What to produce: Report each line from the data below that holds the word "takes".

Records provided section start

/-- Settles O39. -/
theorem lineIsTakenOrConcealed : Obligations.LineIsTakenOrConcealed := by
  intro s n rest
  have run : exec (.line n rest) s = .next (s.packetArrives (.line n.toNat rest)) := rfl
  have taken (on : s.camera.running = true) (none : s.camera.deferred = []) :
      exec (.line n rest) s = .next (s.hearPacket.takeAligned (.line n.toNat rest)) :=
    run.trans (congrArg Host.Outcome.next (State.packetArrives_taken on none (.inr rfl)))
  refine ⟨fun off => ?_, fun on none noFrame => ?_, fun on waits => ?_, fun f on none aligned frame => ?_⟩
  · rw [run, State.packetArrives_off off]
  · rw [taken on none, State.takeAligned, s.hearPacket_frame, noFrame, s.heard_nil]
  · rw [run, State.packetArrives_waits on (.inl waits)]
  · intro cfg timed payload right inCrop row g gap
    have notSilent : s.camera.align ≠ .noSignal := by obtain a | a := aligned <;> simp [a]
    have takes : exec (.line n rest) s = .next
        { s with camera := Camera.takeLine timed s.cameraArea f n.toNat rest } := by
      rw [taken on none, State.takeAligned, s.hearPacket_frame, frame, State.hearPacket_aligned notSilent]
      rfl
    have captures : timed.CapturesFor s := ⟨rfl, rfl⟩
    have done {c : Camera} (gives : timed.takeLine s.cameraArea f n.toNat rest = c) :
        exec (.line n rest) s = .next { s with camera := c } :=
      takes.trans (congrArg (fun c => Host.Outcome.next { s with camera := c }) gives)
    refine ⟨fun misplaced => done (Camera.takeLine_misplaced misplaced), fun due inFrame good inside col => ?_,
      fun due inFrame good outside => ?_, fun due inFrame bad =>
        done (Camera.takeLine_bad captures frame due inFrame (linePayload_wrong bad))⟩
    · have whole : payload.length = 2688 := by simp [payload, good.1]
      obtain ⟨length, bytes⟩ := cfg.cropRowBytes_spec col whole
      refine ⟨cfg.cropRowBytes payload, length, bytes, done ?_⟩
      rw [Camera.takeLine_good captures frame due inFrame (linePayload_right good)]
      refine (Camera.putLine_inCrop (captures.of_eq _ _) _ inside (some payload) rfl).trans ?_
      rw [← List.append_assoc]
    · refine done ?_
      rw [Camera.takeLine_good captures frame due inFrame (linePayload_right good)]
      exact Camera.putLine_outside (captures.of_eq _ _) _ outside (some payload)

/-! ### FRAME_END (R70) -/

/-- `g` is the frame `f` at its end, but for the line expected (R70, R76). -/
structure OpenFrame.EndsAs (f : OpenFrame) (cfg : CameraConfig) (g : OpenFrame) : Prop where
  number : g.number = f.number
  concealed : g.concealed = (f.concealedTo cfg 760).concealed
  inOrder : g.inOrder = f.inOrder
  lumaSum : g.lumaSum = (f.concealedTo cfg 760).lumaSum
  jumped : g.jumped = f.jumped

/-- Concealing to the end of the frame, whatever line is expected (R70, R76). -/
theorem Camera.concealLines_rest {s : State} {c : Camera} (captures : c.CapturesFor s) {f : OpenFrame}
    (frame : c.frame = some f) :
    ∃ g : OpenFrame, Camera.concealLines (760 - f.expected) s.cameraArea f.expected c =
        { c with queue := c.queue ++ s.concealing f 760, frame := some g } ∧
      f.EndsAs s.camera.config g := by
  by_cases due : f.expected ≤ 760
  · have gap := Camera.concealLines_eq s (760 - f.expected) captures frame
    rw [Nat.add_sub_cancel' due] at gap
    exact ⟨_, gap, rfl, rfl, rfl, rfl, rfl⟩
  · have past : 760 - f.expected = 0 := by omega
    have rows : s.camera.config.rowsOf f.expected 760 = [] := CameraConfig.rowsOf_of_le _ (by omega)
    refine ⟨f, ?_, rfl, ?_, rfl, ?_, rfl⟩
    · rw [past, State.concealing, rows, List.flatMap_nil, List.append_nil, ← frame]
      rfl
    · rw [OpenFrame.concealedTo, past]
      rfl
    · rw [OpenFrame.concealedTo, rows]
      rfl
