-- ==== Sys2Proof/Laws/Flags.lean ====
section
/-! SUPPORT. The flag function in its second form (41_alu_logical.md R131), and parity as one exclusive or. -/

namespace Sys2Proof.Machine

/-- Even parity is the negated exclusive or of the eight bits (R132). -/
theorem parity_eq_xor (r : Byte) :
    parity r = !(r.getLsbD 0 ^^ r.getLsbD 1 ^^ r.getLsbD 2 ^^ r.getLsbD 3 ^^ r.getLsbD 4 ^^ r.getLsbD 5 ^^
      r.getLsbD 6 ^^ r.getLsbD 7) := by
  revert r
  decide

/-- `LogicFlags(r, h) = (r & 0xA8) | (r = 0 ? 0x40 : 0) | (h << 4) | (Parity(r) << 2)` (R131). -/
theorem logicFlags_closed (r : Byte) (h : Bool) :
    logicFlags r h = (r &&& 0xA8#8) ||| (if r = 0#8 then 0x40#8 else 0#8) ||| (if h then 0x10#8 else 0#8) |||
      (if parity r then 0x04#8 else 0#8) := by
  revert r
  cases h <;> decide

end Sys2Proof.Machine
end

Records provided section end

Solution to the problem:
    have takes : exec (.line n rest) s = .next
      takes.trans (congrArg (fun c => Host.Outcome.next { s with camera := c }) gives)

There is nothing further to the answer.